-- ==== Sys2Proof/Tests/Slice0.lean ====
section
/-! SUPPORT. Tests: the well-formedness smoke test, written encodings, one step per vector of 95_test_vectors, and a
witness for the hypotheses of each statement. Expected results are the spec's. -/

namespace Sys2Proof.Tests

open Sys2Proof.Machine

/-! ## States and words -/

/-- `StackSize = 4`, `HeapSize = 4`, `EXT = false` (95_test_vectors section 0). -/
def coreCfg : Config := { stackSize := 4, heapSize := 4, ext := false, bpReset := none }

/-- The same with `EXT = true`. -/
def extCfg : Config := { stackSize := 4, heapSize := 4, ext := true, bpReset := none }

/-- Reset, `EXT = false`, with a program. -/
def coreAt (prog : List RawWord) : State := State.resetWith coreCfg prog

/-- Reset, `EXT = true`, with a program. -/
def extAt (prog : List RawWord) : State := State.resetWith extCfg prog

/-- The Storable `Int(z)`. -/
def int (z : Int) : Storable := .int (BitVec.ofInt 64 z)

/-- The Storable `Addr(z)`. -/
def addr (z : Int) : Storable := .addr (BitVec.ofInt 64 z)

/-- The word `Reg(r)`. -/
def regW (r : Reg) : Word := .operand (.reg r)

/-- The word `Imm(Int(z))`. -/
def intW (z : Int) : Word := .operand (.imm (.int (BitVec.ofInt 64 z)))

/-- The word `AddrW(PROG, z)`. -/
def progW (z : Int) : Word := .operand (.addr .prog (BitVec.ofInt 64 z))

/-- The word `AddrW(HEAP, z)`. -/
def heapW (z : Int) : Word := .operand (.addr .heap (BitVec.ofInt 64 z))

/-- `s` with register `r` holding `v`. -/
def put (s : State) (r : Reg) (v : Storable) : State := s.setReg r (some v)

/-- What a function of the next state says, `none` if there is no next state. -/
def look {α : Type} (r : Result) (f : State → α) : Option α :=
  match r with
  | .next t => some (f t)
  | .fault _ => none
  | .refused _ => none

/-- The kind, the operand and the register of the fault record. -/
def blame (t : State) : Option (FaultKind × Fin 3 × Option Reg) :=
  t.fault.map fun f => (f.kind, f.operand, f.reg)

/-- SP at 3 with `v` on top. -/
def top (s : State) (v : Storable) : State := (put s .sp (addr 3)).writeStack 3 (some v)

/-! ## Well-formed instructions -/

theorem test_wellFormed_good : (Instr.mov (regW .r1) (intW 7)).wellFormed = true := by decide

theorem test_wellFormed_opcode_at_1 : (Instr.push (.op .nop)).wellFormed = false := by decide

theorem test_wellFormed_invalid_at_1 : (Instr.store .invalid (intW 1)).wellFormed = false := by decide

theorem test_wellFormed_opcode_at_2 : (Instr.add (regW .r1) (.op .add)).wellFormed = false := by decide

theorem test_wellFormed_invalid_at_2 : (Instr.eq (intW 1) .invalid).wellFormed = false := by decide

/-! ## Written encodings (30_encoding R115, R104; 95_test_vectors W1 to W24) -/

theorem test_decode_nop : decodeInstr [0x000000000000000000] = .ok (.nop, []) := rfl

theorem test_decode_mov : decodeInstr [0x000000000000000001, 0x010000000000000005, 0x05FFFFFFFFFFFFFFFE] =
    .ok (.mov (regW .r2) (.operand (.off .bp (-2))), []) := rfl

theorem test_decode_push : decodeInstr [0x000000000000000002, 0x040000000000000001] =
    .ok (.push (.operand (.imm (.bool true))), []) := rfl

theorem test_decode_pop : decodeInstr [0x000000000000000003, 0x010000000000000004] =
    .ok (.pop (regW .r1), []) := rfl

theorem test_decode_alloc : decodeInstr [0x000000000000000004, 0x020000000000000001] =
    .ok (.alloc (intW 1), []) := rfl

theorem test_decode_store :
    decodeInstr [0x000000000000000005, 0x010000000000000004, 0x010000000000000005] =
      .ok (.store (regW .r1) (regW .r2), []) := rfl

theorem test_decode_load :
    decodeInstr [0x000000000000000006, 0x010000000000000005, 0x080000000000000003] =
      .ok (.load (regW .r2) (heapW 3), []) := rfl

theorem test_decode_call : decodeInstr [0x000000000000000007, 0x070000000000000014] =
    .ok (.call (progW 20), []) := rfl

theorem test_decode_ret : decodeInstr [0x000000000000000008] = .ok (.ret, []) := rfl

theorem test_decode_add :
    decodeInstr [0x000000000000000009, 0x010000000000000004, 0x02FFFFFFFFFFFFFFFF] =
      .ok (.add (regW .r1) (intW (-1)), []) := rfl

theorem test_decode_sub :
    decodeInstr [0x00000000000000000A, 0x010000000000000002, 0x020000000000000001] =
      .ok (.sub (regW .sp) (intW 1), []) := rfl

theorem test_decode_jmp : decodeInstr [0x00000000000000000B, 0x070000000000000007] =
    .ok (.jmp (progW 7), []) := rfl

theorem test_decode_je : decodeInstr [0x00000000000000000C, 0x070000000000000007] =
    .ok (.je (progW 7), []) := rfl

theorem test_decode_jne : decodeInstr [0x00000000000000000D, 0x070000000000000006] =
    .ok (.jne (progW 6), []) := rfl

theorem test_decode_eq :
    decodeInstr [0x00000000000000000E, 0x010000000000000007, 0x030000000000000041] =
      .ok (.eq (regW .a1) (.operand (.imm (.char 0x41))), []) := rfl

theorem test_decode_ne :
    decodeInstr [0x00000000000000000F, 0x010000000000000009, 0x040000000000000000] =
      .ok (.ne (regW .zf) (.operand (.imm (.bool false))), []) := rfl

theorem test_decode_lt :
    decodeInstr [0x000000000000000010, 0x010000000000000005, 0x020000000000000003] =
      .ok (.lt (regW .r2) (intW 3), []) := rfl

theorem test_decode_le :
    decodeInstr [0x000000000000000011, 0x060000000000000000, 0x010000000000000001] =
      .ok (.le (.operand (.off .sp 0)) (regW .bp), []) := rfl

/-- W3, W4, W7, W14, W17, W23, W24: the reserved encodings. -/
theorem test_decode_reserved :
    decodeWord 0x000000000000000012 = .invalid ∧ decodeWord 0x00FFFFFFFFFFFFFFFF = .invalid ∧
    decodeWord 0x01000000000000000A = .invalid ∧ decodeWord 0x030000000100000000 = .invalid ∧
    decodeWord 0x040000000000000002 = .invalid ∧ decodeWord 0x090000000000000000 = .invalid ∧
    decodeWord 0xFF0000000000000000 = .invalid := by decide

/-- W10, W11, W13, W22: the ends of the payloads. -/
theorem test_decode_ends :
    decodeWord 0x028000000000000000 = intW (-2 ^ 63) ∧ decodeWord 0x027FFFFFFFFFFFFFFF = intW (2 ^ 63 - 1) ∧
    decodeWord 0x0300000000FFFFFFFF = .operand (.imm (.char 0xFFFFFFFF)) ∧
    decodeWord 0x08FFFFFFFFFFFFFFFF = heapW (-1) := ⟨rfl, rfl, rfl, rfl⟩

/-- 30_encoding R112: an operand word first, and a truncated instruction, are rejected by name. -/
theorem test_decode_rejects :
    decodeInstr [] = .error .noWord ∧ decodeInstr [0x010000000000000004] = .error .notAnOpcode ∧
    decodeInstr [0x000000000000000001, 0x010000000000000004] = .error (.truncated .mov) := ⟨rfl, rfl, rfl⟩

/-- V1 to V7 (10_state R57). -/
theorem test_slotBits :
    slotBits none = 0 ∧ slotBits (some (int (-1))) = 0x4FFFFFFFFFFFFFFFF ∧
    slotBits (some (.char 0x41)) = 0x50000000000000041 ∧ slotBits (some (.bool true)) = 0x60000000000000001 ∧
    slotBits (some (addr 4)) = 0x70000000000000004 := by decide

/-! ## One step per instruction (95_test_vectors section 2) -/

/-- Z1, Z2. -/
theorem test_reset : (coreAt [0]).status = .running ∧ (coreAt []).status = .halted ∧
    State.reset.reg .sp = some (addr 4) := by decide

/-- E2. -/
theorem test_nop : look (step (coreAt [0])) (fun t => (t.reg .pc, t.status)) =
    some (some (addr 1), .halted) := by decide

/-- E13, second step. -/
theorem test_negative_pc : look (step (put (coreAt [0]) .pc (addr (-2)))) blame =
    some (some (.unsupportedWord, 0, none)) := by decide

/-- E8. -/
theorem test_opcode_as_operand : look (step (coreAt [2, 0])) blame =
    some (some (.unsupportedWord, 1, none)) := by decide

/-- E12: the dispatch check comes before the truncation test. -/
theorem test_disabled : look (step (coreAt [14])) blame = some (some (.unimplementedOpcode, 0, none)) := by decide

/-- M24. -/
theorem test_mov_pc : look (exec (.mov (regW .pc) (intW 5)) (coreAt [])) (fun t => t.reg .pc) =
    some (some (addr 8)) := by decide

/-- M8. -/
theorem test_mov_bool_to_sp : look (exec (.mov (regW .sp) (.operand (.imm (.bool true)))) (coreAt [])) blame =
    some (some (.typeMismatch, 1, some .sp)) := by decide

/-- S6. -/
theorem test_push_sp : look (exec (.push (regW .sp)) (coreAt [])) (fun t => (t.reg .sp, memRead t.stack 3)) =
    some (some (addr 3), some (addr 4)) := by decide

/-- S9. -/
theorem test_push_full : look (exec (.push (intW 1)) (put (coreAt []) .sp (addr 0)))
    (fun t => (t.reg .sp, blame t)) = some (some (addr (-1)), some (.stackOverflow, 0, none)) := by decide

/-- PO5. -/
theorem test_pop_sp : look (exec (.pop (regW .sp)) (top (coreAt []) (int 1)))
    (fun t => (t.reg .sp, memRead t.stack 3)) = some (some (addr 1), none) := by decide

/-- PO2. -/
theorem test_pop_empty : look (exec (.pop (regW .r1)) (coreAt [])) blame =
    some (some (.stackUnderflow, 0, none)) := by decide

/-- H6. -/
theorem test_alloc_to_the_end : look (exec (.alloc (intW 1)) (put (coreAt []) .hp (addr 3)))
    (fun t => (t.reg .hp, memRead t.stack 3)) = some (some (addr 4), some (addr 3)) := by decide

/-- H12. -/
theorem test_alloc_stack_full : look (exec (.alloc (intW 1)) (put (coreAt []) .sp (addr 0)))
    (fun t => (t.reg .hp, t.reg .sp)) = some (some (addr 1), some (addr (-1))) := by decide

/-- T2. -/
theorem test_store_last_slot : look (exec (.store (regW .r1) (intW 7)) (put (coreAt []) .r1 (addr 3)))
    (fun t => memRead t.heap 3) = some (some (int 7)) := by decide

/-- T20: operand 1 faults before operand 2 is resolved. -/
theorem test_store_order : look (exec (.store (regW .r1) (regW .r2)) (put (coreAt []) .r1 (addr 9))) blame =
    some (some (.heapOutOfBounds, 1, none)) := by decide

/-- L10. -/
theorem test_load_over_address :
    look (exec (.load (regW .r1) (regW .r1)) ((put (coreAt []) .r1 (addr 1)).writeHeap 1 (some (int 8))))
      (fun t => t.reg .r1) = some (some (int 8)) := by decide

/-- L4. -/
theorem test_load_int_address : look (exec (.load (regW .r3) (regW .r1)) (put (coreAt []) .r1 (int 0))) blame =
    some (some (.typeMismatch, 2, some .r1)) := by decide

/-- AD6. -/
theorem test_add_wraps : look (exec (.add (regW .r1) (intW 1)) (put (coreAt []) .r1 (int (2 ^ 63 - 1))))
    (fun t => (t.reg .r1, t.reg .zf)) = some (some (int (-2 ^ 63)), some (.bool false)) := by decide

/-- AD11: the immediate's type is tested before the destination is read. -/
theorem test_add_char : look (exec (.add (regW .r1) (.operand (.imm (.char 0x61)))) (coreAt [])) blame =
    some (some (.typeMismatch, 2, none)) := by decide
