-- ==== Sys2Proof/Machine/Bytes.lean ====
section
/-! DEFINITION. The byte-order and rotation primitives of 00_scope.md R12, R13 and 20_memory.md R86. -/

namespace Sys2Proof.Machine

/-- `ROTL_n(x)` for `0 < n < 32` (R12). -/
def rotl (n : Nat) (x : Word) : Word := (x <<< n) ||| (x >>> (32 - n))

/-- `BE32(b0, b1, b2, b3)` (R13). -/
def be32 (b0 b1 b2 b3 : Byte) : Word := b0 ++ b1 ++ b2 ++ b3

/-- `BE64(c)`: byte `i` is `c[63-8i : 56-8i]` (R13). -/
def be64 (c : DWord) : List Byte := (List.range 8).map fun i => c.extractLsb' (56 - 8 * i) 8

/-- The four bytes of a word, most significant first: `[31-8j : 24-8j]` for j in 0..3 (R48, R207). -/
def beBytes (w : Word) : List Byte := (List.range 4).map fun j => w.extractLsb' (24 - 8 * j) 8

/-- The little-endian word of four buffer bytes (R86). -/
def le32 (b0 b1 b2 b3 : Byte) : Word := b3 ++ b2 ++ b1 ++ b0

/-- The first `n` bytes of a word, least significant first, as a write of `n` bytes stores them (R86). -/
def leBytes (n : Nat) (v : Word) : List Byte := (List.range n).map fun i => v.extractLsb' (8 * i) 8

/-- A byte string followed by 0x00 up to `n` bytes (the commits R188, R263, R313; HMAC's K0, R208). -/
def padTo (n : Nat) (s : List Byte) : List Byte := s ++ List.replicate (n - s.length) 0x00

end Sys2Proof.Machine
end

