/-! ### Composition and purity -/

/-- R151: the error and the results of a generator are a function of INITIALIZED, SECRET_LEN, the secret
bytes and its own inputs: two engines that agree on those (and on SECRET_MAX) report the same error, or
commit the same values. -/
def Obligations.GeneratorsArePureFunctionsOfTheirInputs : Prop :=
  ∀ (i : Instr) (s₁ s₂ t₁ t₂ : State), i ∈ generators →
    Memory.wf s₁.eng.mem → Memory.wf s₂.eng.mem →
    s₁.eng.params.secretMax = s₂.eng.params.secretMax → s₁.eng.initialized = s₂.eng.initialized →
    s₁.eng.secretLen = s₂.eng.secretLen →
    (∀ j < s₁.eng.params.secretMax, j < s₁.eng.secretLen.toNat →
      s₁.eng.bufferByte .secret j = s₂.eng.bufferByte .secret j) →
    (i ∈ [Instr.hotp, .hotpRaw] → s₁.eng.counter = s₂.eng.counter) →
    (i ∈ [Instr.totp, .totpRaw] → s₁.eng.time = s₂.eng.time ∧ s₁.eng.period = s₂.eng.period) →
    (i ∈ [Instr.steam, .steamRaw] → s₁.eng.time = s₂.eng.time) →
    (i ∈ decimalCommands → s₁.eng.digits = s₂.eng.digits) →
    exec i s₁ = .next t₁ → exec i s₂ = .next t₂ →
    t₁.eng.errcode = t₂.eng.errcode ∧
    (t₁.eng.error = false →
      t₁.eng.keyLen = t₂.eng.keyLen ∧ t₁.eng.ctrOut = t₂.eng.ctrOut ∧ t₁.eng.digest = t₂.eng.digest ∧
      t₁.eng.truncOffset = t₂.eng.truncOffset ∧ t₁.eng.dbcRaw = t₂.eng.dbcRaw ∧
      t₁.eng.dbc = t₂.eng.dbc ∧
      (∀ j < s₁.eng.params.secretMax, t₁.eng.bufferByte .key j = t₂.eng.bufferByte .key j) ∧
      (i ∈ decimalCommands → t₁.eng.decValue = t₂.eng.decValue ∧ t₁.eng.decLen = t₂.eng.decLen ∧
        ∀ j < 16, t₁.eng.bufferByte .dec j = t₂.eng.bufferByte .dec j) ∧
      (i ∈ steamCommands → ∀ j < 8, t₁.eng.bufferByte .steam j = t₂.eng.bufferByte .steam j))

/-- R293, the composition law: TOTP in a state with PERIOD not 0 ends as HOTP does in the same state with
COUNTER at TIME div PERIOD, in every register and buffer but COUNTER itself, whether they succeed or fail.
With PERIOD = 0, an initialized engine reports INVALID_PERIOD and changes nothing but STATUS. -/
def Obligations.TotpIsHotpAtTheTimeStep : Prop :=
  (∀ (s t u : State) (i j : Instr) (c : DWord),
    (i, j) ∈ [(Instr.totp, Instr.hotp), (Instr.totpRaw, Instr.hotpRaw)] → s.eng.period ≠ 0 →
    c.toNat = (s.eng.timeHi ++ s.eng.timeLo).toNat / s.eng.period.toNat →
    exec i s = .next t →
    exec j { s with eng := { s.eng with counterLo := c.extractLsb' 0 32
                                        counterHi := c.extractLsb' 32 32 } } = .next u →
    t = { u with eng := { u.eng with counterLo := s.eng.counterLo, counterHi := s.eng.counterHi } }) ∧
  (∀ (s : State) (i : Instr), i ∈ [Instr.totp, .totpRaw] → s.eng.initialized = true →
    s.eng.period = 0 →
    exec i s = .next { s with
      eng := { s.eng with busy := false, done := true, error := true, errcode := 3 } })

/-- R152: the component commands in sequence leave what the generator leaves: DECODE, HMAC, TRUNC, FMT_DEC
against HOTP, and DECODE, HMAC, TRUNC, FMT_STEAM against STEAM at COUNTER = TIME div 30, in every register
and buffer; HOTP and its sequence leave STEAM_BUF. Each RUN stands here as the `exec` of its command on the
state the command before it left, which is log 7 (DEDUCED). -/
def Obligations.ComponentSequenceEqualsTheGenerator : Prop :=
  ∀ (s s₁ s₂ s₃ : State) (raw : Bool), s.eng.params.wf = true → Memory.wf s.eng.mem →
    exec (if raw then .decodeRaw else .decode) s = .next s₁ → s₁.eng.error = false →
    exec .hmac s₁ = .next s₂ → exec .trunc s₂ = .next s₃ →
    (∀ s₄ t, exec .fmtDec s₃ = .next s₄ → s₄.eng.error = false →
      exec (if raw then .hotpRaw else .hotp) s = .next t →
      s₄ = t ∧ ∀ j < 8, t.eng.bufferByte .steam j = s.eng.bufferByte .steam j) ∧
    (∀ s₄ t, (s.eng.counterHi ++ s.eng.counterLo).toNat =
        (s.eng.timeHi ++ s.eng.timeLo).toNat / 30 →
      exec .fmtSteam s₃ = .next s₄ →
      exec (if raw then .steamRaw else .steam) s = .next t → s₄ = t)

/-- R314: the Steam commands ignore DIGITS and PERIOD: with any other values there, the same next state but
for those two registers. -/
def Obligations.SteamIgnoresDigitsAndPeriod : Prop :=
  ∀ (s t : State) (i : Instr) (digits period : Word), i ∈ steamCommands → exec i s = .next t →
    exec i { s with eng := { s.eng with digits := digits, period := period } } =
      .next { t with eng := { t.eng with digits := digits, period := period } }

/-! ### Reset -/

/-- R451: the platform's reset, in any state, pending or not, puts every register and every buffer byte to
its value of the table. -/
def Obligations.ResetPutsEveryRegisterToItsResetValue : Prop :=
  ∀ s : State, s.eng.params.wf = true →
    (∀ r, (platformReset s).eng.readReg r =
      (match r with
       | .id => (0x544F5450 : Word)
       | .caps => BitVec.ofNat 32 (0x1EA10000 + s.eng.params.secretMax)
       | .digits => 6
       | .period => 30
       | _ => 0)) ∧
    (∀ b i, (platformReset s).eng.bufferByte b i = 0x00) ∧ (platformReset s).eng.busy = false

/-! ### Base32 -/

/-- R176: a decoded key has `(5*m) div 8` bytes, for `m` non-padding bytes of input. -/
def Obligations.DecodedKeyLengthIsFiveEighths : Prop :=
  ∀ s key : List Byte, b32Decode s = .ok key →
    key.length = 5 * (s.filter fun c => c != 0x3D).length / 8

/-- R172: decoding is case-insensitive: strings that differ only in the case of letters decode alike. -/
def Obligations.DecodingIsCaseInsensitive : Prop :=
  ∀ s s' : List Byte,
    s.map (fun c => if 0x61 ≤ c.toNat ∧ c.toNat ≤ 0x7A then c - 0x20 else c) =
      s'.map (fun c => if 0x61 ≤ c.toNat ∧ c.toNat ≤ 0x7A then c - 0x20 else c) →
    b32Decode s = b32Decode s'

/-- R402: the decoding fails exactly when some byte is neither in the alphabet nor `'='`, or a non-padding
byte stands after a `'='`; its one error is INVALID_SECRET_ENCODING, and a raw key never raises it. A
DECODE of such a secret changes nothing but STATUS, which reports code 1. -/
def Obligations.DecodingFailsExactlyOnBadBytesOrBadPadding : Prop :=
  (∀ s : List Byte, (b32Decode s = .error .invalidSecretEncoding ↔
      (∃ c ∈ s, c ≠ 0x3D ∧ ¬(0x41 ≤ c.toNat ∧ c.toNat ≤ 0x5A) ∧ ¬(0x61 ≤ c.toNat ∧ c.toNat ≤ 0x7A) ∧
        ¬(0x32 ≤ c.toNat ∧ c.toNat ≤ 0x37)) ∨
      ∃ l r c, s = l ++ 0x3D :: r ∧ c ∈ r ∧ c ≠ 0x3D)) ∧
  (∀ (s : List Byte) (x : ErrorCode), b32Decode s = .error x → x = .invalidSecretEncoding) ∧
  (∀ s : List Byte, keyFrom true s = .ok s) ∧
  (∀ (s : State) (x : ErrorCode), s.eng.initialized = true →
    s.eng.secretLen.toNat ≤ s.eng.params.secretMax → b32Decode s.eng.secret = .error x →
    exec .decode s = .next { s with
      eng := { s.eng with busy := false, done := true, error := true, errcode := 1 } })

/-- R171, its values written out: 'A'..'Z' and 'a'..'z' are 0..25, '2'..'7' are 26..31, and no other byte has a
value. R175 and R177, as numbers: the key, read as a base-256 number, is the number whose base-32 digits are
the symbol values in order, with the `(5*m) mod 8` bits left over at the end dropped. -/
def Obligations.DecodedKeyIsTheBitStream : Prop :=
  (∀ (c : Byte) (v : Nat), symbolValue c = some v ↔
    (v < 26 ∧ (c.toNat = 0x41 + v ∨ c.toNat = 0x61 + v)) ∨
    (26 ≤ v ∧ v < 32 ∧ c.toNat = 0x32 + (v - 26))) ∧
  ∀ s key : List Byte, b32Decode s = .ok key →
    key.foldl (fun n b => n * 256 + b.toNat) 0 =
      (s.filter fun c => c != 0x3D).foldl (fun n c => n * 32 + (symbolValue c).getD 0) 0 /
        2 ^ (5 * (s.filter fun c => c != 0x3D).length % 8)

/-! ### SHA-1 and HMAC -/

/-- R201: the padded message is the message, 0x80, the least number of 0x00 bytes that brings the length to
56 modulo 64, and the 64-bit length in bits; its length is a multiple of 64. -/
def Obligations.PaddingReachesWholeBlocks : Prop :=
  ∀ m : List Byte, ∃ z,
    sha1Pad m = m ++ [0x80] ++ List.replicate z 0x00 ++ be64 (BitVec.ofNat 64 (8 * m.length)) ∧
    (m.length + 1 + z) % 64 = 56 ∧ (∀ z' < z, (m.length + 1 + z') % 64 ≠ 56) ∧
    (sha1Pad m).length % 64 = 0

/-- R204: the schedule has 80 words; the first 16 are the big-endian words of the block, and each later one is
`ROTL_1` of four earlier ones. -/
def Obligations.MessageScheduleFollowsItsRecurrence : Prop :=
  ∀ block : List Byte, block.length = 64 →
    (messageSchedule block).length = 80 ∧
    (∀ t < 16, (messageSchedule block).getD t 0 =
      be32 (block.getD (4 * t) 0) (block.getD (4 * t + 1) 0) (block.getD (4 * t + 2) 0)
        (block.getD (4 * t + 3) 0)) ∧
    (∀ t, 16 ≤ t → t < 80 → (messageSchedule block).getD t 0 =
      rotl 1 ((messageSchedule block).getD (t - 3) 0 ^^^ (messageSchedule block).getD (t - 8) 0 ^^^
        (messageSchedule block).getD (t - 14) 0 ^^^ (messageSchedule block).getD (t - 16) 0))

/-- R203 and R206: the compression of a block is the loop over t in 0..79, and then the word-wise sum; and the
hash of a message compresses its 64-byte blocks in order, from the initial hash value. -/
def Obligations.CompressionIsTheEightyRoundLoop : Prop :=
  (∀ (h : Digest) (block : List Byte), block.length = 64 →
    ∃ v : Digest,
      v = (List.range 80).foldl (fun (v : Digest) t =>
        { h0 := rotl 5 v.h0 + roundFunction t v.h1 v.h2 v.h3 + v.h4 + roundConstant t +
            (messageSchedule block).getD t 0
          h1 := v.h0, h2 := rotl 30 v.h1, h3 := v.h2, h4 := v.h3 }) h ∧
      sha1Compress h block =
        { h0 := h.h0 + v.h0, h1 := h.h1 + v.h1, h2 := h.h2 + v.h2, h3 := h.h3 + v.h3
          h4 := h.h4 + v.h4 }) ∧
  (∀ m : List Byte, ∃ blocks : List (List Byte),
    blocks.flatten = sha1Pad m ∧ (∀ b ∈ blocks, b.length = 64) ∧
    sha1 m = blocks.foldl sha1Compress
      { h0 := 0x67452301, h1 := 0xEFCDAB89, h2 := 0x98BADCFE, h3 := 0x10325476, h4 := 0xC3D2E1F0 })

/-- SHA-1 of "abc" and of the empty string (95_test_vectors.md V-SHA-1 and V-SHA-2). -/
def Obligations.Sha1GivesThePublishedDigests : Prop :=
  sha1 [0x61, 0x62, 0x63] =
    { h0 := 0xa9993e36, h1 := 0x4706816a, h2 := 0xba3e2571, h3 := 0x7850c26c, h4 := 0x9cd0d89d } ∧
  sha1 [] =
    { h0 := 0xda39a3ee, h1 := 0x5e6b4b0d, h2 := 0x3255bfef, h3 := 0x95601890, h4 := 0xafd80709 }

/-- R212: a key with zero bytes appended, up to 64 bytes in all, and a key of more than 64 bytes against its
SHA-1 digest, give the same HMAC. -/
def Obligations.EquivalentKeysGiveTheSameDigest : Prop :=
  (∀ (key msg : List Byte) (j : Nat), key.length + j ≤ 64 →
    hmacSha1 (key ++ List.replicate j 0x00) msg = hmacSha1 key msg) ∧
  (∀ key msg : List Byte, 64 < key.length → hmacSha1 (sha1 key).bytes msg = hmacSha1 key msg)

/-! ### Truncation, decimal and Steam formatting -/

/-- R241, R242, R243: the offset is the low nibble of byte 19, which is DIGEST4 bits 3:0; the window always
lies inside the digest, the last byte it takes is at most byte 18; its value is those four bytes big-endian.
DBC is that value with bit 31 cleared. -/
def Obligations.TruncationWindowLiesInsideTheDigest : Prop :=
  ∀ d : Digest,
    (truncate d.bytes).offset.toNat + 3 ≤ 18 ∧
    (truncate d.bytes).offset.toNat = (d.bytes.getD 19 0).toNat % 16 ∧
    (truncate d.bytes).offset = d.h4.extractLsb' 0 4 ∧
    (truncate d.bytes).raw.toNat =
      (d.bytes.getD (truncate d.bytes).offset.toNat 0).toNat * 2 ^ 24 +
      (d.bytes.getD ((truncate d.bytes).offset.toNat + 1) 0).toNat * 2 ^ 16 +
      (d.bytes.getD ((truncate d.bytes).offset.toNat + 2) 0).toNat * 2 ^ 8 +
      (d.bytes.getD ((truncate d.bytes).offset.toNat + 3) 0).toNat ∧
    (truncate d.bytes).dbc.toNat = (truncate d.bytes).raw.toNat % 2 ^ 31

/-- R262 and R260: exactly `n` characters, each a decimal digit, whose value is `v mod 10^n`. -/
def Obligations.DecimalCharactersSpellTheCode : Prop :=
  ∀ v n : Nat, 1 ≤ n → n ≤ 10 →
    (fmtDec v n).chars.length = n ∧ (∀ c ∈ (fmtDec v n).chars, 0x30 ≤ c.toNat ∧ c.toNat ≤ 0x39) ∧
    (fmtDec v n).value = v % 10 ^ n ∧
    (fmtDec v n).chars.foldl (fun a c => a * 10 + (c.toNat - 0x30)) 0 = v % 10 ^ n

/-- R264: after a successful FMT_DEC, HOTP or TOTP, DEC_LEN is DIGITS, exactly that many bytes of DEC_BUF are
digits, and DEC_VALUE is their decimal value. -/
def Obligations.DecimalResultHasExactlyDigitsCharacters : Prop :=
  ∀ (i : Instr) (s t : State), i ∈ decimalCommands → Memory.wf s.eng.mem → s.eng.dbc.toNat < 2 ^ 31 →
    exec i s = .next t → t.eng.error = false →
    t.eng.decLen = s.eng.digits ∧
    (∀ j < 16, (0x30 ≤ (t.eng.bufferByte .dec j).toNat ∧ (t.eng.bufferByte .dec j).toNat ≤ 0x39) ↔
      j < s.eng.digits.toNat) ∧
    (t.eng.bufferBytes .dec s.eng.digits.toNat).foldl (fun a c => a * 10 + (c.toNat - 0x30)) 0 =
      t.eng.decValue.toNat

====

WHAT TO WORK ON –
Beginning with the line containing "the payloads. -/" and ending with the line containing "decodeInstr [0x000000000000000001, 0x010000000000000004]", extract those lines exactly from the listing above, and only those.

ANSWER SECTION –
/-- W10, W11, W13, W22: the ends of the payloads. -/
theorem test_decode_ends :
    decodeWord 0x028000000000000000 = intW (-2 ^ 63) ∧ decodeWord 0x027FFFFFFFFFFFFFFF = intW (2 ^ 63 - 1) ∧
    decodeWord 0x0300000000FFFFFFFF = .operand (.imm (.char 0xFFFFFFFF)) ∧
    decodeWord 0x08FFFFFFFFFFFFFFFF = heapW (-1) := ⟨rfl, rfl, rfl, rfl⟩

/-- 30_encoding R112: an operand word first, and a truncated instruction, are rejected by name. -/
theorem test_decode_rejects :
    decodeInstr [] = .error .noWord ∧ decodeInstr [0x010000000000000004] = .error .notAnOpcode ∧
    decodeInstr [0x000000000000000001, 0x010000000000000004] = .error (.truncated .mov) := ⟨rfl, rfl, rfl⟩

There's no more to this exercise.